_What is expected:_
In the entries that follow, the first line to write out is the one containing "(sortBy le l)", and the last is the one containing "def group (s". Reproduce that stretch exactly, with nothing before or after it.

_Data section:_
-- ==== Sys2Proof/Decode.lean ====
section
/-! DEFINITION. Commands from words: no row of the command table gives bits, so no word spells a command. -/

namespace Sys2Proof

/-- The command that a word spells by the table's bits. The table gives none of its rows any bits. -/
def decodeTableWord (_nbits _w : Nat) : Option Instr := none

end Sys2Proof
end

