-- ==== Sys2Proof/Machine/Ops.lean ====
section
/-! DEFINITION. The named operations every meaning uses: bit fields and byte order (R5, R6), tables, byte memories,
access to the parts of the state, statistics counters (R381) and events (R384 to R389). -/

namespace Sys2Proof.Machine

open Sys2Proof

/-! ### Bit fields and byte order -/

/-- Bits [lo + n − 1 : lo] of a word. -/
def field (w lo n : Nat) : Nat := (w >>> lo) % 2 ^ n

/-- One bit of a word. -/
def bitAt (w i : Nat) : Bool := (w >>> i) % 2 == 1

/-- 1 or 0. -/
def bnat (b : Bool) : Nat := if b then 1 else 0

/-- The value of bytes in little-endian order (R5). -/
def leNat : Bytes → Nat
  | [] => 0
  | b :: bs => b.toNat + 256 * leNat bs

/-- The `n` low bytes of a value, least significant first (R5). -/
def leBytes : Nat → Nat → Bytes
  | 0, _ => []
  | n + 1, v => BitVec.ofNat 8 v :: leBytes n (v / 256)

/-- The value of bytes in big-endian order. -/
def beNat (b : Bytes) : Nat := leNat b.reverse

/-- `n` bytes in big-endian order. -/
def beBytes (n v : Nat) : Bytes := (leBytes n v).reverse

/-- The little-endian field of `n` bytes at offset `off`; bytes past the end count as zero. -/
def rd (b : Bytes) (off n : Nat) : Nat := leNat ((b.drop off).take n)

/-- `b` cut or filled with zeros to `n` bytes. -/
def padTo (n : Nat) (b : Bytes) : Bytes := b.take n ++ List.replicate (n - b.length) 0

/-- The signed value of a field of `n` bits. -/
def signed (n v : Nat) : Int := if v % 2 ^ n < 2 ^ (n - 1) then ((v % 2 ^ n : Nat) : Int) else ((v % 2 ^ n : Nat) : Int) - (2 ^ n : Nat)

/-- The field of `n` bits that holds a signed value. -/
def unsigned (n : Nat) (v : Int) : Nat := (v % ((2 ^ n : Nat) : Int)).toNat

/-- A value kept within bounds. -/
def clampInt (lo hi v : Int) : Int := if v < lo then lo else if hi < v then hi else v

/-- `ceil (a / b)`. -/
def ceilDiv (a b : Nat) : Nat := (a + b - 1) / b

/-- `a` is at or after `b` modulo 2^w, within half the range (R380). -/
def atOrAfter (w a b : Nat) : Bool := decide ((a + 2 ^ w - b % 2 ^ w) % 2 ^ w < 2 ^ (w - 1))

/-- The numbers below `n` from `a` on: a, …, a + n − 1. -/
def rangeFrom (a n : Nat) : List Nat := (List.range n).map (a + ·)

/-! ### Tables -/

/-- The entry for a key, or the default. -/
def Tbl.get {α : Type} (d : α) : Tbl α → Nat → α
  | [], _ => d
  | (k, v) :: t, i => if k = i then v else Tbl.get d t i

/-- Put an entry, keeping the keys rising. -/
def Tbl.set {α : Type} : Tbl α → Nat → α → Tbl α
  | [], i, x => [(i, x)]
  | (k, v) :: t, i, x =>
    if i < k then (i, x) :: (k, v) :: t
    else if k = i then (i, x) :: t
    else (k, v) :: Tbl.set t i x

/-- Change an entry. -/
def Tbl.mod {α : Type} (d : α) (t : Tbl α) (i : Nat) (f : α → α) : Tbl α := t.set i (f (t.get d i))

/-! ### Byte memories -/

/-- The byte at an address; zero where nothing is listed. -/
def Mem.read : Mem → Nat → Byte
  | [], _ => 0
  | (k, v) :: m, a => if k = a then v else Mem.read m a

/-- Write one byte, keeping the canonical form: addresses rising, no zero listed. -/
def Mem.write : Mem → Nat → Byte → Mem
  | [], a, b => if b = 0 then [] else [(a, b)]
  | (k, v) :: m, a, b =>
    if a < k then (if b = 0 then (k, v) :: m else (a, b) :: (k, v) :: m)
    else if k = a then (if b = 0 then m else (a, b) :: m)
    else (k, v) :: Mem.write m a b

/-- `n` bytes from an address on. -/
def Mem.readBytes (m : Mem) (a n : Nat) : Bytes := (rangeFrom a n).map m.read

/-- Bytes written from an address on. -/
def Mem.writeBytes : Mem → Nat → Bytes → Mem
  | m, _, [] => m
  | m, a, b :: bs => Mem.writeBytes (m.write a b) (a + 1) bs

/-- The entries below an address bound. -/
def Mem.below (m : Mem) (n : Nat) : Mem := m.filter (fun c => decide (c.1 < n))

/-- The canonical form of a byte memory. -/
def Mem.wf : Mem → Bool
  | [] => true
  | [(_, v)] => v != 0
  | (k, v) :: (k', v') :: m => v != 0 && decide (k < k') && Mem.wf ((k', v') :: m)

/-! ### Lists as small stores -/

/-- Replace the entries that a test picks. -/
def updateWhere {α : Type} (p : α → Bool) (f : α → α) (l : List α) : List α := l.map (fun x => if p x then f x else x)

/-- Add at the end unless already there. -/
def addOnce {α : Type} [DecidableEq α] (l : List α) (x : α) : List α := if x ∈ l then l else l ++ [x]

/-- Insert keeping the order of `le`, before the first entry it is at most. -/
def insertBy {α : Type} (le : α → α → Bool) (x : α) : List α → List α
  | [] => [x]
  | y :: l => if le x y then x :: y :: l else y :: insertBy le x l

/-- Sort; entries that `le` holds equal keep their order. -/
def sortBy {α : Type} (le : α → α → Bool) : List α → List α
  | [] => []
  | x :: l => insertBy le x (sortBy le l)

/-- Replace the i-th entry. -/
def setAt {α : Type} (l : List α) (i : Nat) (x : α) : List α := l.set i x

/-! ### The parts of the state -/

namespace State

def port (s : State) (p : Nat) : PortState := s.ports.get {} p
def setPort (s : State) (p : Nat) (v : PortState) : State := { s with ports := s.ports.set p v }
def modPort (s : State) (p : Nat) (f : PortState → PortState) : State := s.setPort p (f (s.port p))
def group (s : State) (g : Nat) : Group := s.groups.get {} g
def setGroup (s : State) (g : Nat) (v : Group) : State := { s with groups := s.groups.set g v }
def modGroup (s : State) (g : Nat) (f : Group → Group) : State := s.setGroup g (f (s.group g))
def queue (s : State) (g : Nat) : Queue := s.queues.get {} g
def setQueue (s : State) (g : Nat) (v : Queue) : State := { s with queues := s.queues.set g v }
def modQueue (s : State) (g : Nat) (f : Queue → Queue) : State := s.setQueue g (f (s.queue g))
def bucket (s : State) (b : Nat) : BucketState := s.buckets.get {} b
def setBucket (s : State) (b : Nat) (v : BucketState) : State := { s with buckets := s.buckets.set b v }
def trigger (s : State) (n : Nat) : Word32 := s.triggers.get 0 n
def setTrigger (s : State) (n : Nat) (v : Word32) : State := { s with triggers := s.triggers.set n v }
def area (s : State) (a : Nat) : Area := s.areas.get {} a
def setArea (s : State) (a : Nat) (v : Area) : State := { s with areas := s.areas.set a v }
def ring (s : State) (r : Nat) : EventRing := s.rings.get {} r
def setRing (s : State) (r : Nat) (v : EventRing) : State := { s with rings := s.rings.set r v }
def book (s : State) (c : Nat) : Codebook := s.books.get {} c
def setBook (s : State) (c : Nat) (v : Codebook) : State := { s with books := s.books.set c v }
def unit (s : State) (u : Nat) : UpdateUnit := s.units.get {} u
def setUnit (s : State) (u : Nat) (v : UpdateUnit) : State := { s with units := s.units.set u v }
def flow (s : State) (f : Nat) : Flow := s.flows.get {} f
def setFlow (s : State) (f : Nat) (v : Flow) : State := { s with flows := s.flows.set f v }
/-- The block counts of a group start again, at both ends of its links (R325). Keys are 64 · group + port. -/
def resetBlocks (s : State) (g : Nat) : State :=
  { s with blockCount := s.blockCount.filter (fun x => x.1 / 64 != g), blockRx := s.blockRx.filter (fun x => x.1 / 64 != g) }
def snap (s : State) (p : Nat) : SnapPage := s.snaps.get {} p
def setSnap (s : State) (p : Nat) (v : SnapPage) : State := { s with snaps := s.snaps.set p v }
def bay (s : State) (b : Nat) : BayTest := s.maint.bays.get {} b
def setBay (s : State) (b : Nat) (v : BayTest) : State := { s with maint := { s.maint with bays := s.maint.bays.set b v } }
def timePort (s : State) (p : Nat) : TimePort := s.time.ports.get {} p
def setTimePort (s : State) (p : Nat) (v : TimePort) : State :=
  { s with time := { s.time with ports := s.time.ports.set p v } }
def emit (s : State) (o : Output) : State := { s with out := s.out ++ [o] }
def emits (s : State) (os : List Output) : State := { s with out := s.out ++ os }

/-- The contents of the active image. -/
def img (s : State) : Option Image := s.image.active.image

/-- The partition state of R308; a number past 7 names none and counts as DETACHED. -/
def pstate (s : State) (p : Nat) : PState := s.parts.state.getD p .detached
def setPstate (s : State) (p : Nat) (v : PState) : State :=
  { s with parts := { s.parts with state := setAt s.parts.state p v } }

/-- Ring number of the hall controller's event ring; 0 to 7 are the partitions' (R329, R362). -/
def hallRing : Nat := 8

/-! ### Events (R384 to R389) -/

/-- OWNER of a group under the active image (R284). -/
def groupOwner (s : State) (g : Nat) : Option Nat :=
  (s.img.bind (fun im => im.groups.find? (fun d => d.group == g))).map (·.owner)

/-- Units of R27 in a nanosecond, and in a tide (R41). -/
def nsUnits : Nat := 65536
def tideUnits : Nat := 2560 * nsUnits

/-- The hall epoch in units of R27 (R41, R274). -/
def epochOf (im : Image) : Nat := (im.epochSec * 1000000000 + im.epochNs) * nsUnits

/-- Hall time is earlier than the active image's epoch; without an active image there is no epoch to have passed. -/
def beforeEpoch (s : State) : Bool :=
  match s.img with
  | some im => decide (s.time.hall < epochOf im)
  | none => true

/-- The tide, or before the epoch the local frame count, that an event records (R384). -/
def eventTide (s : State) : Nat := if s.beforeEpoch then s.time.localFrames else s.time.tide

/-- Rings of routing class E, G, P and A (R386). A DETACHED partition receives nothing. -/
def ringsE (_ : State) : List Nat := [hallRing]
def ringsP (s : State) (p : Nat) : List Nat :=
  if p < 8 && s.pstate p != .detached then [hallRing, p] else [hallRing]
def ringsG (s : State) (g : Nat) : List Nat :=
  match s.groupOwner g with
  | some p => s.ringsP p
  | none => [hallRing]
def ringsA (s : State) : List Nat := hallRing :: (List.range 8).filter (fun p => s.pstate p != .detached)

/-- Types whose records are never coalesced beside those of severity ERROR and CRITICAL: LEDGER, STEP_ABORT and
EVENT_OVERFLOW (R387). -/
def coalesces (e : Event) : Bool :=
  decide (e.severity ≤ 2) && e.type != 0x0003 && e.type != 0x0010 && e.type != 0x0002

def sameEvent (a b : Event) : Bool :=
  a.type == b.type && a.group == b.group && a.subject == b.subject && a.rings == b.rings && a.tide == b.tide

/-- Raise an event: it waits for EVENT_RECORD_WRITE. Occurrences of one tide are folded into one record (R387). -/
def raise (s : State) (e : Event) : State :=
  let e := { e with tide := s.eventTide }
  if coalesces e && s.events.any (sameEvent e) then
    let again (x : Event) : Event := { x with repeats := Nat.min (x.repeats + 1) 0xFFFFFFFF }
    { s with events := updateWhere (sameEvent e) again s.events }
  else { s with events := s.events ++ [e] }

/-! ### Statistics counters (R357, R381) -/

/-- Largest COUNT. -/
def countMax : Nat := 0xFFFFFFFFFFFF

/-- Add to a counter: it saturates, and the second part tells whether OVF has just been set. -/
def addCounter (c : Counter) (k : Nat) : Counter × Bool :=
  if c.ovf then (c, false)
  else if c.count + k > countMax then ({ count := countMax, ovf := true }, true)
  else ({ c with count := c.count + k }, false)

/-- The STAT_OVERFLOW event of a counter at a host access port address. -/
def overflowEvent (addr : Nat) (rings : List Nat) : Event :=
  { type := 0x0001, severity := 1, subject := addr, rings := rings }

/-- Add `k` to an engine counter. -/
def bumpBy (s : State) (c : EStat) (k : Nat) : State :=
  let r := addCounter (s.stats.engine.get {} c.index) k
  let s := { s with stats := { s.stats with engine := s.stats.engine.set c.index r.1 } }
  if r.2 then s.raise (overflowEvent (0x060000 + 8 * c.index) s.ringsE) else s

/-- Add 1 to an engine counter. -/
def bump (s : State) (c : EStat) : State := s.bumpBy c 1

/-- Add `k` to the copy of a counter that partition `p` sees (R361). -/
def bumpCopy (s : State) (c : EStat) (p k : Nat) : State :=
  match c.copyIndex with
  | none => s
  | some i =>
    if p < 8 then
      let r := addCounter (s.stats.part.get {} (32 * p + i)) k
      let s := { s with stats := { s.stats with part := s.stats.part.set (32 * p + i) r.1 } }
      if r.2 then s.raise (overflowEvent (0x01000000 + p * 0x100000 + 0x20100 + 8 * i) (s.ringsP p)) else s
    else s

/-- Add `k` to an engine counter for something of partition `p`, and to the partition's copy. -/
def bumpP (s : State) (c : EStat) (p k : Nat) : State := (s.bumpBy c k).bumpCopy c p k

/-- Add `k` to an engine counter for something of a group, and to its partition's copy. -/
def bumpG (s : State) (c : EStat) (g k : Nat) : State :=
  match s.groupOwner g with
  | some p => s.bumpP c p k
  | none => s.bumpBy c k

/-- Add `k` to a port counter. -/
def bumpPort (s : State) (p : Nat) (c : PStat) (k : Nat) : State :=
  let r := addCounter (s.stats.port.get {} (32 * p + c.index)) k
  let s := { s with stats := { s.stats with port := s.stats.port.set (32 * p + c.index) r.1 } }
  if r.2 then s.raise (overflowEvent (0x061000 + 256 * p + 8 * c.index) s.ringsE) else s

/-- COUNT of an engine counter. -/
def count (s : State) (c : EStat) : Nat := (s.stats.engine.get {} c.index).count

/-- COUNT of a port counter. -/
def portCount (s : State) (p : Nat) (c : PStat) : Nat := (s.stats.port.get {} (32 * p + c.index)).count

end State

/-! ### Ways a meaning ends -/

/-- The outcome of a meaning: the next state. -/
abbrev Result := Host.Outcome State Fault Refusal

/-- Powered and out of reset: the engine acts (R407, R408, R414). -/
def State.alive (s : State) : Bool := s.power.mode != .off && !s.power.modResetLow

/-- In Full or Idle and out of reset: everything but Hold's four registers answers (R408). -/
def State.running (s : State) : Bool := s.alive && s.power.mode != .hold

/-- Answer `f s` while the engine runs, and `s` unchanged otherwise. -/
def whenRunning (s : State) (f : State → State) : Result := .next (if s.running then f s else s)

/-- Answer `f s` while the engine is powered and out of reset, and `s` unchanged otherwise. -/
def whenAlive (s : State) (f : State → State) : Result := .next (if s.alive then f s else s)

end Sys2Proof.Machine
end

_Task solution:_
  | x :: l => insertBy le x (sortBy le l)

/-- Replace the i-th entry. -/
def setAt {α : Type} (l : List α) (i : Nat) (x : α) : List α := l.set i x

/-! ### The parts of the state -/

namespace State

def port (s : State) (p : Nat) : PortState := s.ports.get {} p
def setPort (s : State) (p : Nat) (v : PortState) : State := { s with ports := s.ports.set p v }
def modPort (s : State) (p : Nat) (f : PortState → PortState) : State := s.setPort p (f (s.port p))
def group (s : State) (g : Nat) : Group := s.groups.get {} g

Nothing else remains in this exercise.